### [TASK REQUIREMENTS]
From the data below, set down exactly the lines between the one holding "exact kept_retry ‹_›" and the one holding "induction k generalizing a n p with", inclusive, and no others.

━━━━━ MATERIAL TO PROCESS ━━━━━

-- ==== Sys2Proof/Laws/KeepsMemCmds.lean ====
section
/-! SUPPORT. What each operation of Machine/MemCmds.lean keeps, by the relation of Laws/Kept.lean. -/
namespace Sys2Proof.Laws
open Sys2Proof.Machine

theorem kept_applyBanks {m o : Bool} {s0 s : State} {hit : _} (h : Kept m o s0 s) :
    Kept m o s0 (State.applyBanks s hit) := by
  unfold State.applyBanks
  dsimp only
  with_reducible exact kept_mapJob ‹_›

theorem kept_copyBytes {o : Bool} {s0 s : State} {src dst n : _} (h : Kept false o s0 s) :
    Kept false o s0 (State.copyBytes s src dst n) := by
  unfold State.copyBytes
  dsimp only
  with_reducible exact kept_writeRange (kept_readRange ‹_›)

theorem kept_applyBlock {o : Bool} {s0 s : State} {a1 n : _} (h : Kept false o s0 s) :
    Kept false o s0 (State.applyBlock s a1 n) := by
  unfold State.applyBlock
  dsimp only
  refine Kept.foldl ?_ (fun _ _ _ => ?_)
  · refine Kept.foldl ?_ (fun _ _ _ => ?_)
    · with_reducible refine kept_applyBanks ?_
      refine Kept.foldl ?_ (fun _ _ _ => ?_)
      · refine Kept.iteR ?_ (fun _ => ?_)
        · refine Kept.iteR ?_ (fun _ => ?_)
          · with_reducible refine kept_resetSteps ?_
            refine Kept.iteR ?_ (fun _ => ?_)
            · with_reducible refine kept_touch ?_
              refine Kept.foldl ?_ (fun _ _ _ => ?_)
              · with_reducible assumption
              · with_reducible exact kept_touch ‹_›
            · with_reducible exact kept_put ‹_›
          · with_reducible exact kept_put2 ‹_›
        · with_reducible exact kept_put ‹_›
      · with_reducible exact kept_mapJob ‹_›
    · refine Kept.iteR ?_ (fun _ => ?_)
      · with_reducible assumption
      · with_reducible exact kept_copyBytes ‹_›
  · refine Kept.iteR ?_ (fun _ => ?_)
    · with_reducible assumption
    · with_reducible exact kept_copyBytes ‹_›

theorem kept_unhold {m o : Bool} {s0 s : State} {i : _} (h : Kept m o s0 s) :
    Kept m o s0 (State.unhold s i) := by
  unfold State.unhold
  dsimp only
  with_reducible refine Kept.upd2 ?_ rfl rfl rfl rfl
  with_reducible assumption

theorem kept_answerHeld {m o : Bool} {s0 s : State} {a1 i code a : _} (h : Kept m o s0 s) (ha : ActKept m o s0 a) :
    Kept m o s0 (State.answerHeld s a1 i code a) := by
  cases a with
  | reply s a b => exact kept_answer (kept_unhold ha)
  | begun s a b => exact h
  | hold s => exact h

theorem kept_digestAct {o : Bool} {s0 s : State} {base n before : _} (h : Kept false o s0 s) :
    ActKept false o s0 (State.digestAct s base n before) := by
  unfold State.digestAct
  dsimp only
  split
  · with_reducible exact kept_Act_no ‹_›
  · split
    · refine ActKept.hold ?_
      with_reducible assumption
    · with_reducible exact kept_Act_did (kept_readRange ‹_›)

theorem kept_onDeferred {m o : Bool} {s0 s : State} {a1 f : _} (h : Kept m o s0 s) :
    Kept m o s0 (State.onDeferred s a1 f) := by
  unfold State.onDeferred
  dsimp only
  with_reducible refine Kept.upd2 ?_ rfl rfl rfl rfl
  with_reducible assumption

theorem kept_finishHeld {m o : Bool} {s0 s : State} {a1 i base n a : _} (h : Kept m o s0 s) (ha : ActKept m o s0 a) :
    Kept m o s0 (State.finishHeld s a1 i base n a) := by
  cases a with
  | reply s a b => exact kept_onDeferred (kept_unhold ha)
  | begun s a b => exact kept_onDeferred (kept_unhold ha)
  | hold s => exact h

theorem kept_memAtomicAct {o : Bool} {s0 s : State} {addr op operand comparand : _} (h : Kept false o s0 s) :
    ActKept false o s0 (State.memAtomicAct s addr op operand comparand) := by
  unfold State.memAtomicAct
  dsimp only
  split
  · with_reducible exact kept_Act_no ‹_›
  · split
    · refine ActKept.hold ?_
      with_reducible assumption
    · refine ActKept.reply ?_
      with_reducible exact kept_settle (kept_wordOp ‹_›)

theorem kept_memWriteAct {o : Bool} {s0 s : State} {addr dt : _} (h : Kept false o s0 s) :
    ActKept false o s0 (State.memWriteAct s addr dt) := by
  unfold State.memWriteAct
  dsimp only
  split
  · with_reducible exact kept_Act_no ‹_›
  · split
    · refine ActKept.hold ?_
      with_reducible assumption
    · with_reducible exact kept_Act_no (kept_settle (kept_writeRange ‹_›))

theorem kept_dropFetch {m o : Bool} {s0 s : State} {f : _} (h : Kept m o s0 s) :
    Kept m o s0 (State.dropFetch s f) := by
  unfold State.dropFetch
  with_reducible exact kept_mapQuill ‹_›

theorem kept_readFetched {m o : Bool} {s0 s : State} {addr n : Nat} {x : _} (h : Kept m o s0 s) (e : State.readFetched s
    addr n = some x) :
    Kept m o s0 x.1 := by
  unfold State.readFetched at e
  dsimp only at e
  split at e
  · cases e; exact kept_dropFetch h
  · cases e

theorem kept_readLocal {o : Bool} {s0 s : State} {addr n : _} (h : Kept false o s0 s) :
    ActKept false o s0 (State.readLocal s addr n) := by
  unfold State.readLocal
  dsimp only
  split
  · with_reducible exact kept_Act_no ‹_›
  · split
    · refine ActKept.hold ?_
      with_reducible assumption
    · refine ActKept.reply ?_
      with_reducible exact kept_readRange ‹_›

theorem kept_retry_dropMask {m o : Bool} {s0 : State} {a : _} (h : ActKept m o s0 a) :
    ActKept m o s0 (State.retry.dropMask a) := by
  cases a <;> exact h

theorem kept_emptyRing {m o : Bool} {s0 s : State} (h : Kept m o s0 s) :
    Kept m o s0 (State.emptyRing s) := by
  unfold State.emptyRing
  with_reducible exact kept_noteFree (kept_mapIntake ‹_›)

theorem kept_noteZeroed {m o : Bool} {s0 s : State} {lo hi : _} (h : Kept m o s0 s) :
    Kept m o s0 (State.noteZeroed s lo hi) := by
  unfold State.noteZeroed
  dsimp only
  refine Kept.foldl ?_ (fun _ _ _ => ?_)
  · with_reducible assumption
  · refine Kept.foldl ?_ (fun _ _ _ => ?_)
    · with_reducible assumption
    · with_reducible exact kept_noteWrite ‹_›

theorem kept_scrubWork {o : Bool} {s0 s : State} {base n sflags : _} (h : Kept false o s0 s) :
    Kept false o s0 (State.scrubWork s base n sflags).1 := by
  unfold State.scrubWork
  dsimp only
  with_reducible refine kept_readRange ?_
  with_reducible refine kept_settle ?_
  refine Kept.iteR ?_ (fun _ => ?_)
  · refine Kept.iteR ?_ (fun _ => ?_)
    · with_reducible exact kept_noteZeroed (kept_zeroRange ‹_›)
    · with_reducible refine Kept.upd3 ?_ ?_ ?_ ?_ ?_ ?_ ?_ ?_ ?_ ?_
      · with_reducible assumption
      · exact le_refl _
      · with_reducible exact fun h => h
      · with_reducible exact fun h => wf_noInk h
      · exact fun h => absurd h Bool.false_ne_true
      · with_reducible exact fun h => h
      · with_reducible exact fun h => h
      · exact le_refl _
      · exact le_refl _
      · with_reducible exact fun _ => rfl
  · with_reducible exact kept_emptyRing (kept_zeroRange ‹_›)

theorem kept_scrubAct {o : Bool} {s0 s : State} {base n sflags before : _} (h : Kept false o s0 s) :
    ActKept false o s0 (State.scrubAct s base n sflags before) := by
  unfold State.scrubAct
  dsimp only
  split
  · with_reducible exact kept_Act_no ‹_›
  · split
    · refine ActKept.hold ?_
      with_reducible assumption
    · with_reducible exact kept_Act_did (kept_scrubWork ‹_›)

theorem kept_stateWriteAct {o : Bool} {s0 s : State} {offset data : _} (h : Kept false o s0 s) :
    ActKept false o s0 (State.stateWriteAct s offset data) := by
  unfold State.stateWriteAct
  dsimp only
  split
  · refine ActKept.hold ?_
    with_reducible assumption
  · split
    · with_reducible exact kept_Act_no (kept_touch ‹_›)
    · with_reducible exact kept_Act_ok (kept_settle (kept_applyBlock (kept_writeRange (kept_touch ‹_›))))

theorem kept_retry {o : Bool} {s0 s : State} {i : _} (h : Kept false o s0 s) :
    Kept false o s0 (State.retry s i) := by
  unfold State.retry
  split
  · refine Kept.ite ?_ ?_
    · split
      · with_reducible refine kept_answerHeld ?_ ?_
        · with_reducible assumption
        · refine ActKept.reply ?_
          exact kept_readFetched (by with_reducible assumption) (by with_reducible assumption)
      · with_reducible assumption
    · with_reducible refine kept_answerHeld ?_ ?_
      · with_reducible assumption
      · with_reducible exact kept_readLocal ‹_›
  · with_reducible refine kept_answerHeld ?_ ?_
    · with_reducible assumption
    · with_reducible exact kept_memWriteAct ‹_›
  · with_reducible refine kept_answerHeld ?_ ?_
    · with_reducible assumption
    · with_reducible exact kept_memAtomicAct ‹_›
  · with_reducible refine kept_answerHeld ?_ ?_
    · with_reducible assumption
    · with_reducible exact kept_retry_dropMask (kept_readLocal ‹_›)
  · with_reducible refine kept_answerHeld ?_ ?_
    · with_reducible assumption
    · with_reducible exact kept_stateWriteAct ‹_›
  · with_reducible refine kept_finishHeld ?_ ?_
    · with_reducible assumption
    · with_reducible exact kept_scrubAct ‹_›
  · with_reducible refine kept_finishHeld ?_ ?_
    · with_reducible assumption
    · with_reducible exact kept_digestAct ‹_›
  · with_reducible assumption

theorem kept_runHeld {o : Bool} {s0 s : State} (h : Kept false o s0 s) :
    Kept false o s0 (State.runHeld s) := by
  unfold State.runHeld
  refine Kept.foldl ?_ (fun _ _ _ => ?_)
  · with_reducible assumption
  · with_reducible exact kept_retry ‹_›

theorem kept_requestGo {m o : Bool} {s0 : State} {role k a n : Nat} {p : State × List (Nat × Nat × Nat)} (h : Kept m o s0
    p.1) :
    Kept m o s0 (State.requestGo role k a n p).1 := by
  induction k generalizing a n p with
  | zero => exact h
  | succ k ih =>
    unfold State.requestGo
    split
    · exact h
    · exact ih (kept_routeRole (kept_takeMseq h))

theorem kept_startFetch {m o : Bool} {s0 s : State} {role a n : _} (h : Kept m o s0 s) :
    Kept m o s0 (State.startFetch s role a n) := by
  have h1 := kept_requestGo (role := role) (k := n / 32 + 1) (a := a) (n := n) (p := (s, [])) h
  unfold State.startFetch
  generalize State.requestGo role (n / 32 + 1) a n (s, []) = p at h1 ⊢
  exact kept_mapQuill h1

theorem kept_farLines {m o : Bool} {s0 s : State} {role a n : Nat} {x : _} (h : Kept m o s0 s) (e : State.farLines s role a
    n = some x) :
    Kept m o s0 x.1 := by
  unfold State.farLines at e
  dsimp only at e
  split at e
  · cases e; exact Kept.foldl h (fun _ h _ => kept_countAt h)
  · cases e

theorem kept_memReadAct {o : Bool} {s0 s : State} {addr n mflags : _} (h : Kept false o s0 s) :
    ActKept false o s0 (State.memReadAct s addr n mflags) := by
  unfold State.memReadAct
  dsimp only
  split
  · with_reducible exact kept_readLocal ‹_›
  · split
    · with_reducible exact kept_Act_no ‹_›
    · split
      · with_reducible exact kept_readLocal ‹_›
      · split
        · with_reducible exact kept_Act_no ‹_›
        · split
          · refine ActKept.reply ?_
            exact kept_farLines (by with_reducible assumption) (by with_reducible assumption)
          · refine ActKept.hold ?_
            with_reducible exact kept_startFetch ‹_›

theorem kept_noteRange {m o : Bool} {s0 s : State} {a1 base n : _} (h : Kept m o s0 s) :
    Kept m o s0 (State.noteRange s a1 base n) := by
  unfold State.noteRange
  with_reducible exact kept_onDeferred ‹_›

theorem kept_execCommandDone {o : Bool} {s0 s : State} {index : _} (h : Kept false o s0 s) :
    OutKept false o s0 (execCommandDone index s) := by
  unfold execCommandDone
  dsimp only
  refine OutKept.next ?_
  split
  · split
    · with_reducible refine kept_runHeld ?_
      with_reducible refine kept_endDeferred ?_
      refine Kept.iteR ?_ (fun _ => ?_)
      · with_reducible assumption
      · with_reducible exact kept_setJobState ‹_›
    · with_reducible assumption
  · with_reducible assumption

theorem kept_execDigest {o : Bool} {s0 s : State} {a0 base bytes : _} (h : Kept false o s0 s) :
    OutKept false o s0 (execDigest a0 base bytes s) := by
  unfold execDigest
  refine OutKept.next ?_
  with_reducible refine kept_noteRange ?_
  with_reducible refine kept_command ?_ ?_
  · with_reducible assumption
  · intro _ _
    with_reducible exact kept_digestAct ‹_›

theorem kept_execMemAtomic {o : Bool} {s0 s : State} {a0 addr op operand comparand : _} (h : Kept false o s0 s) :
    OutKept false o s0 (execMemAtomic a0 addr op operand comparand s) := by
  unfold execMemAtomic
  refine OutKept.next ?_
  with_reducible refine kept_command ?_ ?_
  · with_reducible assumption
  · intro _ _
    with_reducible exact kept_memAtomicAct ‹_›

theorem kept_execMemRead {o : Bool} {s0 s : State} {a0 addr bytes mflags : _} (h : Kept false o s0 s) :
    OutKept false o s0 (execMemRead a0 addr bytes mflags s) := by
  unfold execMemRead
  refine OutKept.next ?_
  with_reducible refine kept_command ?_ ?_
  · with_reducible assumption
  · intro _ _
    with_reducible exact kept_memReadAct ‹_›

theorem kept_execMemWrite {o : Bool} {s0 s : State} {a0 addr mflags data : _} (h : Kept false o s0 s) :
    OutKept false o s0 (execMemWrite a0 addr mflags data s) := by
  unfold execMemWrite
  refine OutKept.next ?_
  with_reducible refine kept_command ?_ ?_
  · with_reducible assumption
  · intro _ _
    with_reducible exact kept_memWriteAct ‹_›

theorem kept_execScrub {o : Bool} {s0 s : State} {a0 base bytes sflags : _} (h : Kept false o s0 s) :
    OutKept false o s0 (execScrub a0 base bytes sflags s) := by
  unfold execScrub
  refine OutKept.next ?_
  with_reducible refine kept_noteRange ?_
  with_reducible refine kept_command ?_ ?_
  · with_reducible assumption
  · intro _ _
    with_reducible exact kept_scrubAct ‹_›

theorem kept_execStateRead {o : Bool} {s0 s : State} {a0 offset bytes : _} (h : Kept false o s0 s) :
    OutKept false o s0 (execStateRead a0 offset bytes s) := by
  unfold execStateRead
  refine OutKept.next ?_
  with_reducible refine kept_command ?_ ?_
  · with_reducible assumption
  · intro _ _
    with_reducible exact kept_retry_dropMask (kept_readLocal ‹_›)

theorem kept_execStateWrite {o : Bool} {s0 s : State} {a0 offset data : _} (h : Kept false o s0 s) :
    OutKept false o s0 (execStateWrite a0 offset data s) := by
  unfold execStateWrite
  refine OutKept.next ?_
  with_reducible refine kept_command ?_ ?_
  · with_reducible assumption
  · intro _ _
    with_reducible exact kept_stateWriteAct ‹_›

end Sys2Proof.Laws
end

━━━━━

### [ANSWER BOX]
  · with_reducible exact kept_retry ‹_›

theorem kept_requestGo {m o : Bool} {s0 : State} {role k a n : Nat} {p : State × List (Nat × Nat × Nat)} (h : Kept m o s0
    p.1) :
    Kept m o s0 (State.requestGo role k a n p).1 := by
  induction k generalizing a n p with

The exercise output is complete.